Дело во всяком случае совершено, и никто не был властен в нем ничего ни поправлять, ни перерешать. Дом генерала всегда был заперт для всех. Далее генеральского кабинета, куда к нему являлись разные люди по делам, в дальнейшие его апартаменты не проникал никто. С женитьбой генерала ничто не переменилось. Синтянин и венчался с Флорой тихо, без всякой помпы, в походной церкви перехожего армейского полка; визитов с женой никому не делал, и ни жена его, ни теща по-прежнему не показывались нигде, кроме скромной приходской церкви. Они обе переменили лютеранство на православие и были чрезвычайно богомольны, а может быть даже и религиозны. Пелены, занавесы, орари и воздухи приходской церкви – все это было сделано их руками, и приходское духовенство считало Флору и ее мать ревностнейшими прихожанками.

Так прошло десять лет. Город привык видеть и не видать скромных представительниц генеральского семейства, и праздным людям оставалось одно удовольствие решать: в каких отношениях находятся при генерале мать и дочь, и нет ли между ними соперничества? Соперничества между ними, очевидно, не было, и они были очень дружны. К концу десятого года замужества Флоре, или по нынешнему Анне Ивановне, бог дал глухонемую дочку, которую назвали Верой.

Эльвиры Карловны скоро не стало. Густой, черный вуаль Флоры, никогда не открывавшийся на улице и часто спущенный даже в темном углу церкви, был поднят, когда она стояла посреди храма у изголовья гроба своей матери. На бедную Флору смотрели жадно и со вниманием, и она, доселе по общему признанию считавшаяся некрасивою, к удивлению, не только никому отнюдь не казалась дурною, но напротив, кроткое, бледное, с легким золотистым подцветом лицо ее и ее черные, глубокие глаза, направленные на одну точку открытых врат алтаря, были найдены даже прекрасными.

Старый священник, отец Гермоген, духовник усопшей Эльвиры Карловны, духовник и Флоры, когда ему заметили, что последняя так неожиданно похорошела, отвечал: «не так вы выражаетесь, она просияла».

Флора не плакала и не убивалась при материном гробе, и поцеловала лоб и руку покойницы с таким спокойствием, как будто здесь вовсе и не шло дело о разлуке.
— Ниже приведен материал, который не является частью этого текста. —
-- ==== Sys2Proof/Machine/Fetch.lean ====
section
/-! DEFINITION. Fetching an instruction word (R51, R222 step 1, R227).  A line of the instruction cache keeps the bytes it
was filled with until an ICINV or its replacement; each 4-byte word of a fetch is its old or its new value by a free choice
(DESIGN CHOICE, log entry 7). -/
namespace Sys2Proof.Machine

/-- A PC that is no instruction address (R222 step 1). -/
def badFetch (pc : Nat) : Bool := pc / 2 ^ 56 != 0 || (span pc 12).any fun a => a / 2 ^ 56 != 0 || inDeviceWindow a

/-- The cached line of a location. -/
def CoreSt.iline (c : CoreSt) (k : Nat) : Option ILine := c.icache.find? fun ln => ln.loc == k / 256 * 256

/-- The contents of storage that a fetch may still find a word in: those kept since the last ICINV that reached the core (R227). -/
def State.oldCode (s : State) (core : Nat) : List (List Host.Cell) := s.codeHeld.drop (s.core core).codeFrom

/-- A byte as one word of a fetch reads it, with poison: of a cached line its own or the one now in storage; of another line the one
now in storage, or one that storage held since the core's last ICINV, since no fetch buffer before it need have followed (R227;
DESIGN CHOICE, log entry 7). -/
def State.fetchByte (s : State) (core first k : Nat) : Byte × Bool :=
  match (s.core core).iline k with
  | some ln =>
    if Config.fetchesNew s.choice first then (s.byte k, s.secPoison k)
    else (Sparse.get 0 ln.cells k, ln.poison.getLsbD (k / 64 % 4))
  | none =>
    let olds := s.oldCode core
    match olds[Config.fetchesOld s.choice first % (olds.length + 1)]? with
    | some m => if k < windowTop then (Sparse.get 0 m k, s.secPoison k) else (s.byte k, s.secPoison k)
    | none => (s.byte k, s.secPoison k)

/-- The instruction cache a block fetches through: its core's, or that of its cluster's service core. -/
def Block.icache (b : Block) : Nat := if b.svc then 160 + clusterOf b.core else b.core

/-- The bytes of a fetch at given locations, word by word, with whether any is poisoned. -/
def State.fetchBytes (s : State) (core : Nat) (ks : List Nat) : List Byte × Bool :=
  let bs := (List.range ks.length).map fun i => s.fetchByte core (ks.getD (i / 4 * 4) 0) (ks.getD i 0)
  (bs.map Prod.fst, bs.any Prod.snd)

/-- A line as it is filled from its home, into a set. -/
def State.newILine (s : State) (base set : Nat) : ILine :=
  ⟨base, set, if base < windowTop then s.mem.filter fun c => decide (base ≤ c.1) && decide (c.1 < base + 256)
      else ((span base 256).map fun k => (k, s.byte k)).filter fun c => c.2 != 0,
    .ofNat 4 ((List.range 4).foldl (fun a q => if s.secPoison (base + 64 * q) then a + 2 ^ q else a) 0)⟩

/-- Ways of a set of an instruction cache: eight, but for those that errors have retired (R51, R71). -/
def CoreSt.iways (c : CoreSt) (set : Nat) : Nat := 8 - c.iretired.countP fun r => r.1 == set

/-- Put a line into its set; a full set gives up a line that a free value names (R51; DESIGN CHOICE, log entry 7). -/
def CoreSt.putILine (c : CoreSt) (choice : Nat) (ln : ILine) : CoreSt :=
  let there := (List.range c.icache.length).filter fun i => match c.icache[i]? with
    | some x => x.set == ln.set
    | none => false
  if c.iways ln.set = 0 then c
  else if there.length < c.iways ln.set then { c with icache := ln :: c.icache }
  else { c with icache := ln :: c.icache.eraseIdx (there.getD (Config.fetchVictim choice there.length % there.length) 0) }

/-- Fill the lines of a fetch that are not cached; host and peer memory among them, since R50 speaks of the L1 and L2 that hold data
(DESIGN CHOICE, log entry 7). -/
def State.fillILines (s : State) (core cls : Nat) (ls : List Loc) : State :=
  ((ls.map fun l => (l.key / 256 * 256, l.iset)).eraseDups).foldl (fun s b =>
    if ((s.core core).iline b.1).isSome then s
    else
      let s := s.l2TouchAll (allSectors.map fun q => b.1 + 64 * q) cls false
      s.updCore core fun c => c.putILine s.choice (s.newILine b.1 b.2)) s

/-- How a fetch ends. -/
inductive Fetched where
  | word (s : State) (iw : IWord)
  | stall (s : State)
  | trap (cause : Byte) (detail : DWord)
  deriving DecidableEq, Repr

/-- Fetch the word at the PC of a slot (R222 step 1); an instruction that waits was fetched when it issued (R281;
DEDUCED, log entry 46). -/
def State.fetch (s : State) (wi : Nat) (isB : Bool) : Fetched :=
  let w := s.wave wi
  if (w.slot isB).waiting then .word s (w.slot isB).word else
  let b := s.block w.block
  let g := s.grid b.grid
  let sp : Space := ⟨g.vm, g.asid, b.svc, b.svc⟩
  let pc := (w.path isB).pc.toNat
  let vas := span pc 12
  let u := tlbFetch b.core
  if badFetch pc then .trap Cause.badAddress (w.path isB).pc
  else match s.misses u sp .fetch vas with
    | va :: more =>
      .stall (s.setWave wi { w with stalls := (va :: more).map fun va => ⟨isB, sp, va, .fetch, none⟩ })
    | [] =>
      let ls := vas.filterMap fun va => s.lookup u sp .fetch va
      let s := if ls.any fun l => l.key < windowTop && s.granuleErr l.key != 0 then s.l2TouchAll (ls.map Loc.key) b.cls.val false else s
      let r := s.fetchBytes b.icache (ls.map Loc.key)
      if r.2 then .trap Cause.fetchPoison (w.path isB).pc
      else .word (s.fillILines b.icache b.cls.val ls) (wordOfBytes r.1)

/-- The trap record of a fetch or decode trap: every launched lane of the issuing slot (R222). -/
def State.earlyTrap (s : State) (wi : Nat) (isB : Bool) (cause : Byte) (detail : DWord) (iw : IWord) : State :=
  let w := s.wave wi
  s.takeTrapAt wi ⟨cause, isB, (w.path isB).mask &&& w.launched, (w.path isB).pc, detail, iw⟩

end Sys2Proof.Machine
end

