-- ==== Sys2Proof/Machine/Tex.lean ====
section
/-! DEFINITION. Texture: TEX and TEXQ (R331-R335). -/
namespace Sys2Proof.Machine

/-! ## FP32 helpers (R235, R445) -/

/-- A division, correctly rounded: the quotient with more bits than any format keeps, and a sticky bit. -/
def FNum.div (a b : FNum) : FNum :=
  match a, b with
  | .nan, _ => .nan
  | _, .nan => .nan
  | .inf _, .inf _ => .nan
  | .inf s, .fin t _ _ => .inf (s != t)
  | .fin s _ e, .inf t => .fin (s != t) 0 e
  | .fin s m e, .fin t n g =>
    if n = 0 then (if m = 0 then .nan else .inf (s != t))
    else
      let k := 64 + Nat.log2 n
      let q := m * 2 ^ k / n
      let sticky := if m * 2 ^ k % n = 0 then 0 else 1
      .fin (s != t) (2 * q + sticky) (e - g - k - 1)

def fdiv32 (a b : Word) : Word := .ofNat 32 (fp32.enc ((fp32.dec a.toNat).div (fp32.dec b.toNat)))
def fmin32 (a b : Word) : Word := .ofNat 32 (fp32.minPat false a.toNat b.toNat)
def fmax32 (a b : Word) : Word := .ofNat 32 (fp32.minPat true a.toNat b.toNat)
def fneg32 (a : Word) : Word := a ^^^ 0x80000000
/-- A whole number as FP32. -/
def fnat32 (n : Nat) : Word := .ofNat 32 (fp32.enc (.fin false n 0))
/-- A signed number n * 2^e as FP32. -/
def fint32 (n e : Int) : Word := .ofNat 32 (fp32.enc (ofIntAt n e false))

/-- Order of FP32 words; false where one is a NaN. -/
def flt32 (a b : Word) : Bool := ((fp32.dec a.toNat).cmp (fp32.dec b.toNat)).1
def fle32 (a b : Word) : Bool :=
  let c := (fp32.dec a.toNat).cmp (fp32.dec b.toNat)
  c.1 || c.2
def fzero32 (a : Word) : Bool := a.toNat % 2 ^ 31 == 0

/-- log2, rounded to nearest (R333, DEDUCED, log entry 16). -/
def log2Near (a : Word) : Word :=
  match fp32.dec a.toNat with
  | .nan => 0x7FC00000
  | .inf s => if s then 0x7FC00000 else a
  | .fin s m e =>
    if m = 0 then 0xFF800000
    else if s then 0x7FC00000
    else
      let k := Nat.log2 m
      nearest32 ((e + k) * 2 ^ 100 + (log2Bits 100 (m * 2 ^ (fixBits - k)) 0 : Nat)) (-100)

/-- The floor of a finite number. -/
def floorOf (s : Bool) (m : Nat) (e : Int) : Int :=
  if 0 ≤ e then intAt s m e 0 else (if s then -(m : Int) else m) / 2 ^ (-e).toNat

/-! ## The descriptor (R331) -/

/-- A texture descriptor's fields. -/
structure TexDesc where
  base : Nat
  w : Nat
  h : Nat
  layers : Nat
  lvm1 : Nat
  fmt : Nat
  addrU : Nat
  addrV : Nat
  filter : Nat
  aniso : Nat
  stride : Nat
  minlod : Nat
  maxlod : Nat
  deriving DecidableEq, Repr

/-- Word `i` of some bytes. -/
def byteWord64 (bs : List Byte) (i : Nat) : DWord := .ofNat 64 (leNat ((bs.drop (8 * i)).take 8))

def texDescOf (bs : List Byte) : TexDesc :=
  let w0 := byteWord64 bs 0
  let w1 := byteWord64 bs 1
  let w2 := byteWord64 bs 2
  { base := bits w0 55 0, w := bits w1 63 48 + 1, h := bits w1 47 32 + 1, layers := bits w1 31 20 + 1, lvm1 := bits w1 19 16,
    fmt := bits w1 15 12, addrU := bits w1 11 10, addrV := bits w1 9 8, filter := bits w1 7 6, aniso := bits w1 5 1,
    stride := bits w2 63 32, minlod := bits w2 31 24, maxlod := bits w2 23 16 }

/-- TEX_DESC (R331). -/
def texDescBad (bs : List Byte) : Bool :=
  let t := texDescOf bs
  decide (5 < t.fmt) || t.aniso == 0 || decide (16 < t.aniso)
    || bits (byteWord64 bs 0) 63 56 != 0 || (byteWord64 bs 1).getLsbD 0 || bits (byteWord64 bs 2) 15 0 != 0
    || t.base % 256 != 0 || t.stride % 256 != 0

/-- Bytes of a texel. -/
def TexDesc.texel (t : TexDesc) : Nat := [1, 4, 2, 8, 4, 16].getD t.fmt 1
def TexDesc.lw (t : TexDesc) (k : Nat) : Nat := max 1 (t.w / 2 ^ k)
def TexDesc.lh (t : TexDesc) (k : Nat) : Nat := max 1 (t.h / 2 ^ k)
/-- Bytes of a row of a level. -/
def TexDesc.row (t : TexDesc) (k : Nat) : Nat := (t.lw k * t.texel + 255) / 256 * 256
/-- The VA of a texel of a level and layer. -/
def TexDesc.va (t : TexDesc) (k layer x z : Nat) : Nat :=
  t.base + layer * t.stride + (List.range k).foldl (fun a j => a + t.row j * t.lh j) 0 + z * t.row k + x * t.texel

/-! ## Footprints (R333) -/

/-- A lane's footprint: taps, the clamped level of detail, the axes, and the gradient that taps follow. -/
structure Footprint where
  n : Nat
  lod : Word
  major : Word
  minor : Word
  gm : Word × Word
  deriving DecidableEq, Repr

/-- sqrt((W·g.u)^2 + (H·g.v)^2). -/
def TexDesc.rho (t : TexDesc) (g : Word × Word) : Word :=
  let x := fmul32 (fnat32 t.w) g.1
  let y := fmul32 (fnat32 t.h) g.2
  fsqrtVal (fadd32 (fmul32 x x) (fmul32 y y))

/-- The least whole number that is not below a quotient; `big` for an infinity, 1 for a NaN. -/
def ceilCount (big : Nat) (q : Word) : Nat :=
  match fp32.dec q.toNat with
  | .nan => 1
  | .inf _ => big
  | .fin s m e => (-(floorOf (!s) m e)).toNat

def TexDesc.footprint (t : TexDesc) (cone : Bool) (vc vg : List Word) : Footprint :=
  let g := fun i => vg.getD i 0
  let w := fmul32 (g 0) (g 1)
  let gx : Word × Word := if cone then (fmul32 w (g 2), 0) else (g 0, g 1)
  let gy : Word × Word := if cone then (0, fmul32 w (g 3)) else (g 2, g 3)
  let rx := t.rho gx
  let ry := t.rho gy
  let major := fmax32 rx ry
  let minor := fmin32 rx ry
  let n := if t.filter < 3 || fzero32 major then 1
    else if fzero32 minor then t.aniso
    else min t.aniso (max 1 (ceilCount t.aniso (fdiv32 major minor)))
  let lod := if fzero32 major then 0xFF800000 else fadd32 (log2Near (fdiv32 major (fnat32 n))) (vc.getD 3 0)
  let hi := fmin32 (fint32 t.maxlod (-4)) (fnat32 t.lvm1)
  ⟨n, fmin32 (fmax32 lod (fint32 t.minlod (-4))) hi, major, minor, if major = rx then gx else gy⟩

/-- The levels a footprint samples, with the weight of the second. -/
def TexDesc.levels (t : TexDesc) (f : Footprint) : List Nat × Word :=
  match fp32.dec f.lod.toNat with
  | .fin s m e =>
    if t.filter < 2 then ([roundAt m e 0], 0)
    else
      let k := (floorOf s m e).toNat
      ([k, min (k + 1) t.lvm1], fsub32 f.lod (fnat32 k))
  | _ => ([0], 0)

/-! ## Samples (R334) -/

/-- The whole and fractional part (in 1/256) of a texel coordinate; for one that is not finite a free value, but that an
infinity lies beyond every texel (DESIGN CHOICE, log entry 16). -/
def texelCoord (wraps : Bool) (x : Word) : Int × Nat :=
  match fp32.dec x.toNat with
  | .fin s m e =>
    let i := floorOf s m e
    let part := intAt s m e (min e (-40)) - i * 2 ^ (-(min e (-40))).toNat
    (i, roundAt part.toNat (min e (-40)) (-8))
  | .inf s => (if wraps then Config.texelOf x else if s then -(2 ^ 300) else 2 ^ 300, Config.texelPart x % 257)
  | .nan => (Config.texelOf x, Config.texelPart x % 257)

/-- A coordinate in a level of size `n` under an address mode; none for the border. -/
def addressed (mode n : Nat) (i : Int) : Option Nat :=
  match mode with
  | 0 => some (i % (n : Int)).toNat
  | 1 => some (min (max i 0) ((n : Int) - 1)).toNat
  | 2 =>
    let k := (i % (2 * n : Int)).toNat
    some (if k < n then k else 2 * n - 1 - k)
  | _ => if 0 ≤ i && decide (i < (n : Int)) then some i.toNat else none

/-- One tap on one level: its texels, none on the border, and the parts a and b; a single texel for point sampling. -/
structure Tap where
  texels : List (Option Nat)
  a : Nat
  b : Nat
  deriving DecidableEq, Repr

/-- A tap centred at (u, v) on a level. -/
def TexDesc.tap (t : TexDesc) (u v : Word) (layer k : Nat) : Tap :=
  let half : Word := 0x3F000000
  let x := fsub32 (fmul32 u (fnat32 (t.lw k))) half
  let z := fsub32 (fmul32 v (fnat32 (t.lh k))) half
  let at' := fun (i j : Int) => do
    let p ← addressed t.addrU (t.lw k) i
    let q ← addressed t.addrV (t.lh k) j
    pure (t.va k layer p q)
  let wrapsU := t.addrU == 0 || t.addrU == 2
  let wrapsV := t.addrV == 0 || t.addrV == 2
  if t.filter = 0 then
    ⟨[at' (texelCoord wrapsU (fadd32 x half)).1 (texelCoord wrapsV (fadd32 z half)).1], 0, 0⟩
  else
    let cx := texelCoord wrapsU x
    let cz := texelCoord wrapsV z
    ⟨[at' cx.1 cz.1, at' (cx.1 + 1) cz.1, at' cx.1 (cz.1 + 1), at' (cx.1 + 1) (cz.1 + 1)], cx.2, cz.2⟩

/-- The layer of a coordinate group. -/
def TexDesc.layer (t : TexDesc) (v : Word) : Nat :=
  (min (max (numToInt true 32 (fp32.dec v.toNat)) 0) (t.layers - 1)).toNat

/-- The taps of a lane: for each tap, one or two levels. -/
def TexDesc.taps (t : TexDesc) (f : Footprint) (vc : List Word) : List (List Tap) :=
  (List.range f.n).map fun (i : Nat) =>
    let k := fdiv32 (fint32 (2 * (i : Int) + 1 - (f.n : Int)) 0) (fnat32 (2 * f.n))
    let u := fadd32 (vc.getD 0 0) (fmul32 k f.gm.1)
    let v := fadd32 (vc.getD 1 0) (fmul32 k f.gm.2)
    (t.levels f).1.map (t.tap u v (t.layer (vc.getD 2 0)))

/-- A texel's four channels in FP32. -/
def TexDesc.channels (t : TexDesc) (bs : List Byte) : List Word :=
  let unorm := fun (b : Byte) => fdiv32 (fnat32 b.toNat) (fnat32 255)
  let half := fun i => cvtVal .f32 .h2 false (.ofNat 32 (leNat ((bs.drop (2 * i)).take 2)))
  let full := fun i => cvtVal .f32 .f32 false (.ofNat 32 (leNat ((bs.drop (4 * i)).take 4)))
  let one : Word := 0x3F800000
  match t.fmt with
  | 0 => [unorm (bs.getD 0 0), 0, 0, one]
  | 1 => (List.range 4).map fun i => unorm (bs.getD i 0)
  | 2 => [half 0, 0, 0, one]
  | 3 => (List.range 4).map half
  | 4 => [full 0, 0, 0, one]
  | _ => (List.range 4).map full

/-- A tap's value from its texels. -/
def Tap.value (p : Tap) (get : Option Nat → List Word) : List Word :=
  match p.texels with
  | [x] => get x
  | _ =>
    let w := fun (i j : Nat) => fint32 ((i * j : Nat) : Int) (-16)
    let ws := [w (256 - p.a) (256 - p.b), w p.a (256 - p.b), w (256 - p.a) p.b, w p.a p.b]
    (List.range 4).map fun ch =>
      match (p.texels.zip ws).map fun x => fmul32 ((get x.1).getD ch 0) x.2 with
      | [] => 0
      | y :: t => t.foldl fadd32 y

/-- r0 + f·(r1 - r0), rounded once (R334). -/
def blend32 (f r0 r1 : Word) : Word :=
  let num := fun (w : Word) => fp32.dec w.toNat
  .ofNat 32 (fp32.enc (((num f).mul ((num r1).add (num r0).neg)).add (num r0)))

/-- A lane's result from its taps (R334). -/
def TexDesc.result (t : TexDesc) (f : Footprint) (taps : List (List Tap)) (get : Option Nat → List Word) : List Word :=
  let one := fun (ts : List Tap) => match ts.map fun p => p.value get with
    | [r] => r
    | r0 :: r1 :: _ => (List.range 4).map fun ch => blend32 (t.levels f).2 (r0.getD ch 0) (r1.getD ch 0)
    | [] => []
  let vs := taps.map one
  (List.range 4).map fun ch =>
    match vs.map fun v => v.getD ch 0 with
    | [] => 0
    | y :: rest => fdiv32 (rest.foldl fadd32 y) (fnat32 f.n)

/-! ## The instructions (R332) -/

/-- The descriptor of a texture instruction, read as a plain uniform load at issue, and its checks. -/
def withTexDesc (s : State) (c : Ctx) (va : Nat) (k : State → List Byte → Bool → Out) : Out :=
  let accs := (lanesOf c.act).map fun l => (l, va)
  guardTraps s c [c.boundCheck s false accs 32]
    (reach s c .load accs 32 <|
      let r := (s.asRead c).loadBytes c.b.core c.b.cls.val false ((span va 32).map fun x => s.locOf c .load x)
      guardTraps s c [if texDescBad r.2.1 then some (Cause.texDesc, c.act, .ofNat 64 va) else none] (k r.1 r.2.1 r.2.2))

/-- The results of a texture read for the lanes: values captured at issue are the groups Vc and Vg of each lane.  A reissued read
is not checked against range locks again. -/
def texSample (s : State) (c : Ctx) (cone : Bool) (va : Nat) (vc vg : Nat → List Word)
    (k : State → (Nat → List Word × Bool) → Out) (locks : Bool := true) : Out :=
  withTexDesc s c va fun s1 desc dp =>
    let t := texDescOf desc
    let lanes := (lanesOf c.act).map fun l =>
      let f := t.footprint cone (vc l) (vg l)
      (l, f, t.taps f (vc l))
    let reads := lanes.flatMap fun x =>
      ((x.2.2.flatMap fun ts => ts.flatMap Tap.texels).filterMap id).eraseDups.map fun p => (x.1, p)
    let accs := (lanesOf c.act).map fun l => (l, va)
    guardTraps s c [c.boundCheck s false reads t.texel, c.lockCheck s false false (if locks then accs else []) 32,
        c.lockCheck s false false (if locks then reads else []) t.texel]
      (reach s c .load reads t.texel <|
        let r := c.loadAll s1 false t.texel reads
        let got := reads.zip r.2
        let texel := fun l va => match got.find? fun x => x.1.1 == l && x.1.2 == va with
          | some x => (x.2.2.1, x.2.2.2)
          | none => ([], false)
        let val := fun l => match lanes.find? fun x => x.1 == l with
          | some x =>
            let get := fun (o : Option Nat) => match o with
              | some va => t.channels (texel l va).1
              | none => [0, 0, 0, 0]
            (t.result x.2.1 x.2.2 get, dp || got.any fun y => y.1.1 == l && y.2.2.2)
          | none => ([], false)
        k r.1 val)

/-- The four words of a group in a lane. -/
def Ctx.group4 (c : Ctx) (o : Operand) (l : Nat) : List Word := (List.range 4).map fun j => c.w.readAt o l j

/-- The counted part of a texture instruction, with what a pre-emption reissues (R392). -/
def Ctx.texLater (c : Ctx) (i : Instr) (d : Operand) (va : Nat) (vals : Nat → List Word) (f : Nat → List Word × Bool) : Counted :=
  { c.later .ld (c.w.pending c.act d f) with
    again := some i
    vals := (lanesOf c.act).map fun l => (l, BitVec.ofNat 64 va :: (vals l).map fun w => w.setWidth 64)
    keys := c.destOf d 4 }

/-- TEX (R332-R334). -/
def execTex (h : Hdr) (cone : Bool) (d a b vg : Operand) (s : State) : Out :=
  issue s h fun c => counted s c .ld <|
    let va := (c.w.read64 a 0).toNat
    guardTraps s c [c.regCheck [(d, 4)] [(a, 2), (b, 4), (vg, 4)]] <|
      if !c.anyActive then .next (s.retire c c.w (some a) (some b))
      else texSample s c cone va (c.group4 b) (c.group4 vg) fun s1 f =>
        let n := c.texLater (.tex h cone d a b vg) d va (fun l => c.group4 b l ++ c.group4 vg l) f
        .next (s1.retire c (c.w.count c.act n) (some a) (some b))

/-- The words of TEXQ.lod (R335). -/
def TexDesc.lodWords (t : TexDesc) (cone : Bool) (vc vg : List Word) : List Word :=
  let f := t.footprint cone vc vg
  [f.lod, .ofNat 32 f.n, f.major, f.minor]

/-- The words of TEXQ.size (R335). -/
def TexDesc.sizeWords (t : TexDesc) (lvl : Word) : List Word :=
  let k := lvl.toNat
  let ok := decide (k ≤ t.lvm1)
  [if ok then .ofNat 32 (t.lw k) else 0, if ok then .ofNat 32 (t.lh k) else 0, .ofNat 32 (t.lvm1 + 1), .ofNat 32 t.layers]

/-- What both forms of TEXQ share: the descriptor's read, then a result per lane from it. -/
def texQuery (s : State) (c : Ctx) (va : Nat) (f : TexDesc → Nat → List Word) (k : State → (Nat → List Word × Bool) → Out)
    (locks : Bool := true) : Out :=
  withTexDesc s c va fun s1 desc dp =>
    guardTraps s c [c.lockCheck s false false (if locks then (lanesOf c.act).map fun l => (l, va) else []) 32]
      (k s1 fun l => (f (texDescOf desc) l, dp))

/-- TEXQ.lod (R332, R335). -/
def execTexqLod (h : Hdr) (cone : Bool) (d a b vg : Operand) (s : State) : Out :=
  issue s h fun c => counted s c .ld <|
    let va := (c.w.read64 a 0).toNat
    guardTraps s c [c.regCheck [(d, 4)] [(a, 2), (b, 4), (vg, 4)]] <|
      if !c.anyActive then .next (s.retire c c.w (some a) (some b))
      else texQuery s c va (fun t l => t.lodWords cone (c.group4 b l) (c.group4 vg l)) fun s1 f =>
        let n := c.texLater (.texqLod h cone d a b vg) d va (fun l => c.group4 b l ++ c.group4 vg l) f
        .next (s1.retire c (c.w.count c.act n) (some a) (some b))

/-- TEXQ.size (R332, R335). -/
def execTexqSize (h : Hdr) (d a b : Operand) (s : State) : Out :=
  issue s h fun c => counted s c .ld <|
    let va := (c.w.read64 a 0).toNat
    guardTraps s c [c.regCheck [(d, 4)] [(a, 2), (b, 1)]] <|
      if !c.anyActive then .next (s.retire c c.w (some a) (some b))
      else texQuery s c va (fun t l => t.sizeWords (c.w.read b l)) fun s1 f =>
        let n := c.texLater (.texqSize h d a b) d va (fun l => [c.w.read b l]) f
        .next (s1.retire c (c.w.count c.act n) (some a) (some b))

end Sys2Proof.Machine
end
Да оно и в самом деле не имело для Флоры значения разлуки: они с матерью шли друг за другом.

Через месяц после похорон Эльвиры Карловны в той же церкви отпевали Флору. Быстрая, хотя и очень спокойная кончина ее дала повод к некоторым толкам, еще более увеличивавшим общий страх к характеру генерала Синтянина. Как ни замкнут был для всех дом Синтянина, но все-таки из него дошли слухи, что генерал, узнав, по чьему-то доносу, что у одного из писарей его канцелярии, мараковавшего живописью, есть поясной портрет Флоры, сделанный с большим сходством и искусством, потребовал этот портрет к себе, долго на него смотрел, а потом тихо и спокойно выколол на нем письменными ножницами глаза и поставил его на камине в комнате своей жены. Что же касается до самого художника, то он был отчислен от канцелярии генерала и отдан в другую команду, в чьи-то суровые руки; несчастный не вынес тяжкой жизни, зачах и умер. Пред кончиною он не хотел причащаться из рук госпитального священника, а просил призвать к нему всегдашнего духовника его, отца Гермогена; исповедался ему, причастился и умер так спокойно, как, по замечанию некоторых врачей, умеют умирать одни русские люди. Через неделю этому же отцу Гермогену исповедала грехи свои и отходившая Флора, а двое суток позже тот же отец Гермоген, выйдя к аналою, чтобы сказать надгробное слово Флоре, взглянул в тихое лицо покойницы, вздрогнул, и, быстро устремив взор и руки к стоявшему у изголовья гроба генералу, с немым ужасом на лице воскликнул: «Отче благий: она молит Тебя: молитв ее ради ими же веси путями спаси его!» – и больше он не мог сказать ничего, заплакал, замахал руками и стал совершать отпевание.